The fifth season of The X-Files, spanning from 1997 to 1998, marked the absolute zenith of the show’s popularity, when it put up the best average ratings in its history. Everybody seemed to want a piece of its action; even William Gibson and Stephen King submitted scripts that season.

As we learned in an earlier article, The X-Files was always two shows in one. One show consisted of the “mythology” episodes: a heavily serialized, ever more convoluted tale of extraterrestrial interference in the affairs of humans and a myriad of conspiracies deriving therefrom, in which the stakes were, it had by now been revealed, positively apocalyptic in scope, involving alien plans to exterminate the human race and repopulate the planet with their own kind. The other show consisted of one-off “monster of the week” episodes, which were freer to go to unexpected places in terms of form and content and to not always take themselves so darn seriously. The hardcore X-Files fandom that had sustained the show through its first couple of seasons had been built on the back of the first type of episode, and this was still the type that got the most attention even in the glossy mainstream press. Yet there’s a strong critical consensus today — a consensus with which I heartily agree — that almost all of the most enduring episodes are actually of the “monster of the week” sort.
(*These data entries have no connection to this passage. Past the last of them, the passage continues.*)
-- ==== Sys2Proof/Certificates/Slice0/Obligations.lean ====
section
/-!
DEFINITION. The statements for the provers. Each docstring names the rule of spec/ it formalises.
-/

open Sys2Proof Sys2Proof.Machine

/-! ### Encoding -/

/-- Words written out from 30_encoding.md R82 to R85 and R88, at the command port with their payload (the words of
95_test_vectors.md section 2.4). The byte order of the word is the model's: log entry 8. -/
def Obligations.CommandWordsDecode : Prop :=
  decode (bytesOfWord 0b00000000000000000000101100001010#32) = .command (.construct 11 10) [] ∧
  decode (bytesOfWord 0b00000000000000001111111111111110#32) = .command (.construct 255 254) [] ∧
  decode (bytesOfWord 0b01000000000000000000000000000000#32) = .command .initialise [] ∧
  decode (bytesOfWord 0b10000000000000000000000000000000#32) = .command (.send []) [] ∧
  decode (bytesOfWord 0b10000000000000000000000000000001#32 ++ [0xA5#8]) = .command (.send [0xA5#8]) [] ∧
  decode (bytesOfWord 0b11000000000000000000000000000000#32) = .command .teardown [] ∧
  decode (bytesOfWord 0b00000000000000010000101100001010#32) = .reservedBits ∧
  decode (bytesOfWord 0b01000000000000000000000000000001#32) = .reservedBits ∧
  decode (bytesOfWord 0b11000000000000000000000100000000#32) = .reservedBits

/-- Decoding an encoded command gives it back, for every command the word can carry, whatever follows it on the port
(30_encoding.md R80 to R85). -/
def Obligations.DecodeOfEncodeGivesTheCommand : Prop :=
  ∀ (i : Instr) (rest : List Byte), i.WellFormed → decode (encode i ++ rest) = .command i rest

/-- The bytes a command is decoded from are its encoding: no word decodes to a command it does not encode
(30_encoding.md R80 to R85, R88). -/
def Obligations.EncodeOfDecodeGivesTheBytes : Prop :=
  ∀ (bytes : List Byte) (i : Instr) (rest : List Byte),
    decode bytes = .command i rest → i.WellFormed ∧ bytes = encode i ++ rest

/-- A word whose must-be-zero bits (30_encoding.md R81) are not all zero is refused by name and the step has no next
state, so no state changes (R88). That the word stands at the port least significant byte first is the model's choice:
log entry 8; that the run ends there: log entry 9. -/
def Obligations.ReservedWordIsRefused : Prop :=
  ∀ (s : State) (w : Word) (rest : List Byte), s.busy = false → s.cmdIn = bytesOfWord w ++ rest →
    ((w.extractLsb' 30 2 = 0b00#2 ∧ w.extractLsb' 16 14 ≠ 0#14) ∨
     (w.extractLsb' 30 2 = 0b01#2 ∧ w.extractLsb' 0 30 ≠ 0#30) ∨
     (w.extractLsb' 30 2 = 0b11#2 ∧ w.extractLsb' 0 30 ≠ 0#30)) →
    step s = .refused .reservedBitsSet

/-- A SEND word with fewer than LEN payload bytes, and a word of fewer than four bytes, make the engine wait
(30_encoding.md R84; 93_implementation_defined.md U10). The port and the two named faults are the model's: log entries 8
and 10. -/
def Obligations.IncompleteCommandWaits : Prop :=
  (∀ (s : State) (w : Word) (part : List Byte), s.busy = false → s.cmdIn = bytesOfWord w ++ part →
    w.extractLsb' 30 2 = 0b10#2 → part.length < (w.extractLsb' 0 30).toNat → step s = .fault .awaitingPayload) ∧
  (∀ s : State, s.busy = false → s.cmdIn.length < 4 → step s = .fault .awaitingCommand)

/-! ### The step -/

/-- With no command in progress, a step carries out the command at the port on the state in which it has been taken:
after the environment's slot, with the command's bytes removed and nothing else changed. That a step is a whole command,
the port and the slot are the model's choices: log entries 2, 4 and 8. -/
def Obligations.StepRunsTheDecodedCommand : Prop :=
  ∀ (s : State) (i : Instr) (rest : List Byte), s.busy = false → decode s.cmdIn = .command i rest →
    step s = exec i (s.taken rest) ∧
    s.taken rest = { s with block := s.envTick.block, level := s.envTick.level, env := s.env.tail,
                            ticks := s.ticks + 1, cmdIn := rest }

/-- With a command in progress, a step is one micro-step of it, and no other command gets in (10_state.md R32;
93_implementation_defined.md U11). The granularity and the refusal's form are the model's: log entries 2 and 11. -/
def Obligations.CommandInProgressExcludesOthers : Prop :=
  ∀ (s : State), s.busy = true →
    step s = .next (microStep s) ∧ ∀ i : Instr, exec i s = .refused .commandInProgress

/-- Every command, accepted in any state, runs to its completion: BUSY is 0 and SEQ is (IDLE, 0, 0) again
(10_state.md R30, R32; 41_send.md R147). That exec runs the command whole is the model's choice: log entry 2. -/
def Obligations.EveryCommandRunsToCompletion : Prop :=
  ∀ (i : Instr) (s : State), s.busy = false →
    ∃ t, exec i s = .next t ∧ t.busy = false ∧ t.seq = Seq.idle ∧ t.pending = none

/-! ### Reset -/

/-- What power-on leaves, on every platform: the values 10_state.md R40 gives. The values it leaves unspecified are
the model's (log entries 6 and 7) and are not stated. -/
def Obligations.PowerOnValues : Prop :=
  ∀ c : Platform, (State.powerOn c).lc = .absent ∧ (State.powerOn c).busy = false ∧
    (State.powerOn c).seq = ⟨.idle, 0, 0⟩ ∧ (State.powerOn c).sessionValid = false ∧
    (State.powerOn c).mapped = false ∧ (State.powerOn c).cfgErr = false ∧ (State.powerOn c).status = .ok ∧
    (State.powerOn c).tr = []

/-- The invariant holds after reset, on every platform. -/
def Obligations.ResetHasTheInvariant : Prop :=
  State.reset.Inv ∧ ∀ c : Platform, (State.powerOn c).Inv

/-! ### CONSTRUCT -/

/-- CONSTRUCT, all of it (40_lifecycle.md R110): outside ABSENT only STATUS changes; in ABSENT the pins and the check
are latched, whatever the check says, and nothing else changes, no event, no byte of the block, no latch. -/
def Obligations.ConstructResult : Prop :=
  ∀ (clk dat : Int) (s : State), s.busy = false →
    exec (.construct clk dat) s = .next (
      if s.lc ≠ .absent then
        { s with busy := false, seq := Seq.idle, pending := none, status := .preconditionViolation }
      else
        { s with
          busy := false, seq := Seq.idle, pending := none
          clkPin := clk, datPin := dat, lc := .constructed
          cfgErr := decide (clk = dat ∨ ¬ (0 ≤ clk ∧ clk < s.cfg.val.pinCount) ∨
            ¬ (0 ≤ dat ∧ dat < s.cfg.val.pinCount))
          status := if clk = dat ∨ ¬ (0 ≤ clk ∧ clk < s.cfg.val.pinCount) ∨ ¬ (0 ≤ dat ∧ dat < s.cfg.val.pinCount)
            then .configurationError else .ok })

/-- ConfigurationError, at construction and at every INITIALIZE in CONSTRUCTED with CFGERR = 1: no micro-operation, no
request to the platform, no access (60_exceptions.md R171). -/
def Obligations.ConfigurationErrorTouchesNothing : Prop :=
  (∀ (clk dat : Int) (s : State), s.busy = false → s.lc = .absent →
    (clk = dat ∨ ¬ PinValid s.cfg.val clk ∨ ¬ PinValid s.cfg.val dat) →
    ∃ t, exec (.construct clk dat) s = .next t ∧ t.status = .configurationError ∧ t.tr = s.tr ∧
      t.asked = s.asked ∧ t.block = s.block ∧ t.level = s.level) ∧
  (∀ s : State, s.busy = false → s.lc = .constructed → s.cfgErr = true →
    ∃ t, exec .initialise s = .next t ∧ t.status = .configurationError ∧ t.tr = s.tr ∧
      t.asked = s.asked ∧ t.block = s.block ∧ t.level = s.level)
It was and is almost impossible to reconcile the coexistence of the two types of episode in the same fictional universe. Doing so demands that we accept that Mulder and Scully periodically decide to take a holiday from saving humanity from extinction in order to check up on rumors of Yet Another Freaky Serial Killer in Podunk, Idaho. The creators themselves were by no means unaware of the cognitive dissonance. One argument they deployed in response was a plea to treat Mulder and Scully like Superman, Nancy Drew, or Kirk and Spock had once been treated: as characters who simply have adventures in the abstract, without sweating the details of chronology. “Who knows in what order the fictional lives of Mulder and Scully take place?” said producer-director Rob Bowman. “We never said that that was week two and this is week three in their lives. We are just saying that this is episode two and this is episode three and it happened whenever.” Such hand-waving may have been thoroughly out of step with obsessive X-Files fandom, but it does indeed seem like the most satisfying way to approach the series today, not least because it allows us to appreciate the best of the standalone episodes as the little self-contained marvels they are.